Each line in the listing below that holds "byteBefore" should be counted; reply with that number only.

* * * * * * *

/-- A command uses, for an input byte, memory's byte or one HOST overwrote during the command (R83, R495), in every state
that meets the invariant; while HOST has seen none of its output, in every state, and memory's when HOST overwrote none. A
HOST write while a command is latched keeps the value it replaces for that choice. `held` and `view` are the model's own
fields (log entry 5), the choice is a free value (log entry 7). -/
def Obligations.RacedInputBytes : Prop :=
  (∀ (s : State) (a : Nat), s.Inv → inputByte s a = readByte s.mem a ∨ (a, inputByte s a) ∈ s.held) ∧
  (∀ (s : State) (a : Nat), s.view = none →
    (inputByte s a = readByte s.mem a ∨ (a, inputByte s a) ∈ s.held) ∧
    ((∀ v, (a, v) ∉ s.held) → inputByte s a = readByte s.mem a)) ∧
  (∀ (s : State) (addr : Word64) (b : Byte), s.latch ≠ none →
    (hostStore s addr b).held = (addr.toNat, readByte s.mem addr.toNat) :: s.held) ∧
  (∀ (s : State) (a : Word64) (n : Nat), s.view = none → s.held = [] → inputBytes s a n = readBytes s.mem a.toNat n)

/-- R496, as the model reads it. A HOST read of a byte returns memory's value or, while a command that writes the byte is in
flight, possibly the value the command writes; it changes no register, slot or byte. What it showed stays what the command
would write whatever HOST does next, and the ENGINE step lands that output. Two readings are the model's: memory's value is
the one before the command unless HOST itself has written the byte since, which R87 lets HOST see (log entry 7); and with
nothing in flight the read returns memory's, also before HOST has read the completion in STATUS (log entry 13, DEDUCED; R495's
last sentence lets a model do so). `view` is the model's own field (log entry 5). -/
def Obligations.HostReadOfRunningOutput : Prop :=
  (∀ (s : State) (addr : Word64) (rest : List Event), s.agenda = .host (.memRead addr) :: rest →
    ∃ t, step s = .next t ∧
      (t.readData = (readByte s.mem addr.toNat).setWidth 64 ∨
        ∃ v, plannedByte s addr.toNat = some v ∧ t.readData = v.setWidth 64 ∧
          plannedOutput t = plannedOutput s ∧ t.view ≠ none) ∧
      (s.latch = none → t.readData = (readByte s.mem addr.toNat).setWidth 64) ∧
      t.regs = s.regs ∧ t.irqEn = s.irqEn ∧ t.status = s.status ∧ t.latch = s.latch ∧ t.ctx = s.ctx ∧ t.mem = s.mem) ∧
  (∀ (s t : State) (op : HostOp) (rest : List Event), s.view ≠ none → s.latch ≠ none → s.agenda = .host op :: rest →
    step s = .next t → t.latch ≠ none → plannedOutput t = plannedOutput s ∧ t.view ≠ none) ∧
  (∀ (s t : State) (o : Output), plannedOutput s = some o → engineStep s = .next t → t.mem = landOutput s (some o))

/-! ### Reset and the invariant -/

/-- R490 and R494: device reset, at any point, gives every register, STATUS, the latch and every slot its reset value. A byte
that the abandoned command would have written holds the command's value or the one before the command; every other byte is
kept. The value before the command is `byteBefore`: memory's where HOST wrote nothing during the command, and HOST's writes
during it leave it. `held`, from which it is read, is the model's own field (log entry 5), the choice is a free value (log
entry 7), a command that would fail writes no byte (log entry 14), and a byte that is in an input range too may take the
command's value (log entry 15). -/
def Obligations.DeviceResetClearsAll : Prop :=
  ∀ (s : State) (rest : List Event), Memory.wf s.mem → s.agenda = .deviceReset :: rest →
    (∃ t, step s = .next t ∧ t.regs = ⟨0, 0, 0, 0, 0, 0⟩ ∧ t.irqEn = false ∧ t.status = ⟨0x00, false, false, false, 0⟩ ∧
      t.latch = none ∧ t.ctx.length = s.ctx.length ∧ (∀ c, slot t c = none) ∧
      (∀ x v, plannedByte s x = some v → readByte t.mem x = v ∨ readByte t.mem x = byteBefore s x) ∧
      (∀ x, plannedByte s x = none → readByte t.mem x = readByte s.mem x) ∧
      (s.latch = none → t.mem = s.mem)) ∧
    (s.held = [] → ∀ x, byteBefore s x = readByte s.mem x) ∧
    (s.latch ≠ none → ∀ addr b x, byteBefore (hostStore s addr b) x = byteBefore s x)

/-- R491: the reset state: every register reads 0, CAPS its constant, the latch is none, the line is low and every slot is
free. -/
def Obligations.ResetStateValues : Prop :=
  State.reset.regs = ⟨0, 0, 0, 0, 0, 0⟩ ∧ State.reset.irqEn = false ∧
  State.reset.status = ⟨0x00, false, false, false, 0⟩ ∧ State.reset.latch = none ∧ (∀ c, slot State.reset c = none) ∧
  irqLine State.reset = false ∧ (∀ o, o ≠ 0x48 → readReg State.reset 64 o = 0) ∧
  readReg State.reset 64 0x48 = (0x0E <<< 8 ||| BitVec.ofNat 64 State.reset.ctx.length)

/-- The reset state meets the invariant. -/
def Obligations.ResetStateMeetsInvariant : Prop := State.reset.Inv

/-- Every step keeps the invariant: canonical memory within the address space (R80), BUSY as the latch says (R46), a code of
R116, NCTX 1..255 (R7), RESULT_CTX naming a slot (R33), and every context of its family's shape, within MAXLEN, with exactly
the pending bytes and H the result of absorbing some message (R37 to R40). -/
def Obligations.StepKeepsInvariant : Prop :=
  ∀ s t : State, s.Inv → step s = .next t → t.Inv

/-! ### Contexts -/

/-- R368: on an eager family the absorb compresses, in order, every whole block of the pending and new bytes, keeps the
rest, which is shorter than a block, and adds the number of new bytes to total_len exactly. -/
def Obligations.AbsorbEagerByBlocks : Prop :=
  ∀ (k : Context) (data : List Byte), isLazy k.alg = false →
    k.totalLen.toNat + data.length ≤ maxLen k.alg →
    let s := k.buf ++ data
    let n := s.length / blockLen k.alg
    let k' := absorb k data
    k'.alg = k.alg ∧ k'.totalLen.toNat = k.totalLen.toNat + data.length ∧
    k'.H = (List.range n).foldl
      (fun h j => compressEager k.alg h ((s.drop (blockLen k.alg * j)).take (blockLen k.alg))) k.H ∧
    k'.buf = s.drop (blockLen k.alg * n) ∧ k'.buf.length < blockLen k.alg ∧
    (k.Ok → k'.buf.length = k'.totalLen.toNat % blockLen k.alg)

/-- R369 and R287: on a lazy family the absorb compresses a block only when at least one byte follows it, block j with the
counter total_len - p + (j + 1)·B and last = false, and keeps 1..B bytes once any byte has come. `compressLazy` gives the
compression that counter's low word, the high word being 0 (R369, C4; log entry 9). -/
def Obligations.AbsorbLazyByBlocks : Prop :=
  ∀ (k : Context) (data : List Byte), isLazy k.alg = true →
    k.totalLen.toNat + data.length ≤ maxLen k.alg →
    let s := k.buf ++ data
    let n := (s.length - 1) / blockLen k.alg
    let k' := absorb k data
    k'.alg = k.alg ∧ k'.totalLen.toNat = k.totalLen.toNat + data.length ∧
    k'.H = (List.range n).foldl
      (fun h j => compressLazy k.alg h ((s.drop (blockLen k.alg * j)).take (blockLen k.alg))
        (k.totalLen.toNat - k.buf.length + (j + 1) * blockLen k.alg) false) k.H ∧
    k'.buf = s.drop (blockLen k.alg * n) ∧ k'.buf.length ≤ blockLen k.alg ∧ (s ≠ [] → 1 ≤ k'.buf.length)

/-- Chunking invariance at the commands (R375): two successful UPDATEs of a context, whatever HOST does between them, leave
what one UPDATE of the two messages' concatenation leaves. -/
def Obligations.SplitUpdateEqualsOneUpdate : Prop :=
  ∀ (c : Nat) (k : Context) (s1 s2 s3 t1 t2 t3 : State) (l1 l2 l3 : Latch), k.Ok →
    s1.latch = some l1 → s2.latch = some l2 → s3.latch = some l3 →
    slot s1 c = some k → slot s3 c = some k → slot s2 c = slot t1 c →
    exec (.update c) s1 = .next t1 → exec (.update c) s2 = .next t2 → exec (.update c) s3 = .next t3 →
    t1.status.code = 0x00 → t2.status.code = 0x00 → t3.status.code = 0x00 →
    inputBytes s3 l3.args.srcAddr l3.args.srcLen.toNat =
      inputBytes s1 l1.args.srcAddr l1.args.srcLen.toNat ++ inputBytes s2 l2.args.srcAddr l2.args.srcLen.toNat →
    slot t3 c = slot t2 c

/-- Chunking invariance of the output (R375): absorbing any chunks one after another and finalising gives what the
one-shot hash of their concatenation gives, and for SHAKE the same output of any length. -/
def Obligations.ChunkedHashEqualsOneshot : Prop :=
  ∀ (alg : Alg) (chunks : List (List Byte)), chunks.flatten.length ≤ maxLen alg →
    (algFamily alg ≠ .shake →
      finalize (chunks.foldl absorb (freshContext alg)) (outLen alg) = hashOf alg chunks.flatten) ∧
    (∀ l, finalize (chunks.foldl absorb (freshContext alg)) l = finalize (absorb (freshContext alg) chunks.flatten) l)

/-- Two SQUEEZEs of one context write outputs of which the shorter is a prefix of the longer (R371). -/
def Obligations.SqueezeOutputsShareOneStream : Prop :=
  ∀ (c : Nat) (k : Context) (s1 s2 : State) (l1 l2 : Latch), k.Ok → algFamily k.alg = .shake →
    slot s1 c = some k → slot s2 c = some k → s1.latch = some l1 → s2.latch = some l2 →
    Memory.wf s1.mem → Memory.wf s2.mem → s1.held = [] → s2.held = [] →
    l1.args.dstLen ≠ 0 → l1.args.dstLen.toNat ≤ l2.args.dstLen.toNat →
    admitted s1.platform l1.args.dstAddr l1.args.dstLen.toNat = true →
    admitted s2.platform l2.args.dstAddr l2.args.dstLen.toNat = true →
    ∃ t1 t2, exec (.squeeze c) s1 = .next t1 ∧ exec (.squeeze c) s2 = .next t2 ∧
      ∀ j, j < l1.args.dstLen.toNat →
        readByte t1.mem (l1.args.dstAddr.toNat + j) = readByte t2.mem (l2.args.dstAddr.toNat + j)

/-- A key of more than B bytes gives the same MAC as its hash, and every MAC has exactly OUT bytes (R412, R414). -/
def Obligations.HmacLongKeyEqualsHashedKey : Prop :=
  ∀ (alg : Alg) (key msg : List Byte), algFamily alg ≠ .shake →
    (hmacDigest alg key msg).length = outLen alg ∧
    (blockLen alg < key.length → hmacDigest alg key msg = hmacDigest alg (hashOf alg key) msg)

* * * * * * *

Answer area =
4